The report concludes that some of the treatment of detainees meets the definition of torture under the international Convention Against Torture: The acts are committed by government officials, with a clear purpose, inflicting severe pain or suffering against victims in a position of powerlessness.

The simultaneous use of several interrogation techniques - prolonged solitary confinement; exposure to extreme temperatures, noise and light; forced shaving and other techniques that exploit religious beliefs or cause intimidation and humiliation - constitutes inhumane treatment and, in some cases, reaches the threshold of torture, according to the report.

Nowak said the U.N. team was "particularly concerned" about the force-feeding of hunger strikers through nasal tubes that detainees claimed were brutally inserted and removed, causing intense pain, bleeding and vomiting. "It remains a current phenomenon," he said.

One detainee, a Kuwaiti named Fawzi al-Odah, told his lawyer this month that he had stopped his five-month hunger strike under threats of brutal physical abuse. Thomas B. Wilner, a lawyer at Shearman & Sterling in Washington who has represented 12 Kuwaitis interned at Guantanamo, said al-Odah told him that in December guards began taking clothes, shoes and blankets away from about 85 hunger strikers. Wilner said al-Odah described guards mixing laxatives into the liquid formula given to about 40 prisoners through nose tubes, causing them to defecate on themselves.

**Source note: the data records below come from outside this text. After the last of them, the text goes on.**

-- ==== Sys2Proof/Machine/Copy.lean ====
section
/-! DEFINITION. The family of the one instruction: COPY (spec/41_copy_instruction.md R70 to R77). -/

namespace Sys2Proof.Machine

/-- Sub-steps c1, c2 and d of the COPY at `f.pc` whose fields a and b gave `S` and `T` (R70): read the source byte, which
faults whatever the target is (R74); write the target if it is in range (R73); fetch the next field FROM THE MEMORY AFTER THE
WRITE (R72, R75) and jump. A fault at c1 leaves `M` as it was, a fault at d leaves the write done (R72). -/
def State.copyAndJump (s : State) (f : Frame) (S T : Addr) : State :=
  match s.readByte S.toNat with
  | .error e => s.raise e
  | .ok v =>
    match s.writeTarget T v with
    | .error e => s.raise e
    | .ok s1 =>
      match s1.nextField f.pc with
      | .error e => s1.raise e
      | .ok N => { s1 with frame := some { f with pc := N } }

/-- The whole COPY at `f.pc` with its fields fetched from memory, sub-steps a, b, c1, c2, d in this order (R70, R72). -/
def State.copyAtPc (s : State) (f : Frame) : State :=
  match s.sourceField f.pc with
  | .error e => s.raise e
  | .ok S =>
    match s.targetField f.pc with
    | .error e => s.raise e
    | .ok T => s.copyAndJump f S T

/-- The meaning of `COPY S, T, N` (R70). The decoded `N` is what the record held before the write; sub-step d reads the field
again after it, so the operand itself is not used (R52; log entry 13). Outside a STEP_FRAME there is no pc to execute at
(R13; log entry 15). -/
def execCopy (S T _N : Addr) (s : State) : Host.Outcome State Fault Refusal :=
  match s.frame with
  | none => .refused .copyOutsideFrame
  | some f => .next (s.copyAndJump f S T)

end Sys2Proof.Machine
end

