-- ==== Sys2Proof/Laws/Commands.lean ====
section
/-! SUPPORT. One lemma per host command that says all it does, and one for which commands are refused. -/

namespace Sys2Proof.Machine

variable (s : State)

/-- The frame's start: the keys stored, PCVEC read, the frame at iteration 0 (R85 steps 1 and 2). The key bytes do not overlap
PCVEC, so its value is the one before the command. -/
theorem State.doStepFrame_eq (keys : KeyMask) :
    s.doStepFrame keys =
      { s with
        mem := (s.mem.write 0 (keys.extractLsb' 8 8)).write 1 (keys.extractLsb' 0 8)
        frame := some { pc := s.pcVec, iter := 0 }
        result := none } := by
  have h := s.eight_lt_cap
  rw [State.doStepFrame, s.writeKeys_ok]
  simp only
  rw [State.memRead_three { s with mem := (s.mem.write 0 (keys.extractLsb' 8 8)).write 1 (keys.extractLsb' 0 8) }
    (show Config.pcVecOffset + 3 ≤ s.cap by simp only [Config.pcVecOffset]; omega)]
  simp [State.pcVec, addrOfBytes, Config.pcVecOffset]

/-- An image that fits is stored from address 0 on (R65). -/
theorem State.doLoadRom_ok {rom : List Byte} (h : rom.length ≤ s.cap) :
    s.doLoadRom rom = { s with mem := s.mem.writeBytes 0 rom, result := some (.romLoaded rom.length) } := by
  rw [State.doLoadRom, if_neg (by omega), s.memWriteAll_ok rom (by omega)]

/-- An image that does not fit is RomTooLarge, and the memory is free (R66). -/
theorem State.doLoadRom_error {rom : List Byte} (h : s.cap < rom.length) :
    s.doLoadRom rom = State.raise .romTooLarge
      { s with mem := Memory.ofFn s.cap (Config.freeByte s.draws), draws := s.draws + 1 } := if_pos h

/-- The page base as a product (R107: "a multiplication by 65536"). -/
theorem pageBase_eq (sel : Nat) : pageBase sel = sel * 65536 := Nat.shiftLeft_eq sel 16

theorem State.pageSel_read : s.memRead Config.pageSelOffset 1 = .ok s.pageSel.toNat := by
  have h := s.eight_lt_cap
  rw [s.memRead_ok (show 5 + 1 ≤ s.cap by omega)]
  simp [State.pageSel]

theorem State.decodePage_ok {base : Nat} (h : base + Config.pageBytes ≤ s.cap) :
    s.decodePage base = .ok ((List.range Config.pageBytes).map fun i => palette (s.mem.read (base + i))) := by
  rw [State.decodePage, s.readBytes_ok (.inl h)]
  exact congrArg Except.ok (by rw [List.map_map]; rfl)

/-- A page that lies in memory is decoded pixel by pixel (R100). -/
theorem State.doDecodeFrame_ok (h : pageBase s.pageSel.toNat + Config.pageBytes ≤ s.cap) :
    s.doDecodeFrame =
      { s with result := some (.pixelBuffer
        ((List.range Config.pageBytes).map fun i => palette (s.mem.read (pageBase s.pageSel.toNat + i)))) } := by
  rw [State.doDecodeFrame, s.pageSel_read]
  simp only
  rw [if_neg (by omega), s.decodePage_ok h]

/-- A page that runs past the end of memory is AddressOutOfRange (R102). -/
theorem State.doDecodeFrame_error (h : s.cap < pageBase s.pageSel.toNat + Config.pageBytes) :
    s.doDecodeFrame = s.raise .addressOutOfRange := by
  rw [State.doDecodeFrame, s.pageSel_read]
  simp only
  rw [if_pos h]

theorem State.whenRunning_ready (k : Host.Outcome State Fault Refusal) (hc : s.stage ≠ .beforeReset)
    (hr : s.status = .running) : s.whenRunning k = k := by
  unfold State.whenRunning
  split <;> simp_all

theorem State.whenRunning_beforeReset (k : Host.Outcome State Fault Refusal) (h : s.stage = .beforeReset) :
    s.whenRunning k = .refused .commandBeforeReset := by
  unfold State.whenRunning
  split <;> simp_all

theorem State.whenRunning_faulted (k : Host.Outcome State Fault Refusal) (hc : s.stage ≠ .beforeReset)
    (h : s.status = .faulted) : s.whenRunning k = .refused .commandInFaulted := by
  unfold State.whenRunning
  split <;> simp_all

/-- What the acceptance of a command can answer, complete: RESET always, the others in RUNNING after a RESET, LOAD_ROM only
straight after RESET (R137), a refusal in every other case. -/
theorem State.issue_cases (c : Command) :
    (c = .reset ∧ s.issue c = .next s.doReset) ∨
    (s.stage ≠ .beforeReset ∧ s.status = .running ∧
      ((∃ rom, c = .loadRom rom ∧ s.stage = .awaitingRom ∧ s.issue c = .next (s.closeRom.doLoadRom rom)) ∨
       (∃ keys, c = .stepFrame keys ∧ s.issue c = .next (s.closeRom.doStepFrame keys)) ∨
       (c = .decodeFrame ∧ s.issue c = .next s.closeRom.doDecodeFrame))) ∨
    (c ≠ .reset ∧ s.stage = .beforeReset ∧ s.issue c = .refused .commandBeforeReset) ∨
    (c ≠ .reset ∧ s.stage ≠ .beforeReset ∧ s.status = .faulted ∧ s.issue c = .refused .commandInFaulted) ∨
    (s.stage ≠ .beforeReset ∧ s.stage ≠ .awaitingRom ∧ s.status = .running ∧ ∃ rom, c = .loadRom rom ∧
      s.issue c = .refused .romLoadClosed) := by
  rcases s with ⟨cap, m, st, sg, fr, p, r, d⟩
  cases c <;> cases st <;> cases sg <;> simp [State.issue, State.whenRunning, State.whenAwaitingRom]

end Sys2Proof.Machine
end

Wilner said al-Odah told him that, on Jan. 9, an officer read what he said was an order from Guantanamo commander Brig. Gen. Jay W. Hood stating that hunger strikers would be strapped into a restraint chair and force-fed with thick nasal tubes that would be inserted and removed twice a day. After hearing a neighboring prisoner scream in pain and tell him not to go through it, al-Odah reluctantly ceased his hunger strike, Wilner said.

Pentagon officials confirmed that the number of hunger strikers had dropped to four.

White House Spokesman Scott McClellan, speaking Thursday, dismissed al-Odah's claims.

"Well, yes, we know that al-Qaida is trained in trying to make wild accusations, and so forth," he said in response to a question about al-Odah. "But the president has made it very clear what the policy is, and we expect the policy to be followed. And he's made it very clear that we do not condone torture, and we do not engage in torture."

The five special U.N. envoys are independent experts appointed by the U.N. Commission on Human Rights to examine arbitrary detention, torture, the independence of judges and lawyers, freedom of religion, and the right to physical and mental health. The five had each, under separate mandates, been following the situation in Guantanamo Bay since it opened in January 2002. They made the decision in June 2004 to do a joint report and asked the U.S. government for access to all detention centers.

"This report is not aimed at criticizing. It is looking at what international human-rights law says about Guantanamo," Nowak said. "We are hoping that this report will actually strengthen the dialogue."

Maggie Farley writes for the Los Angeles Times.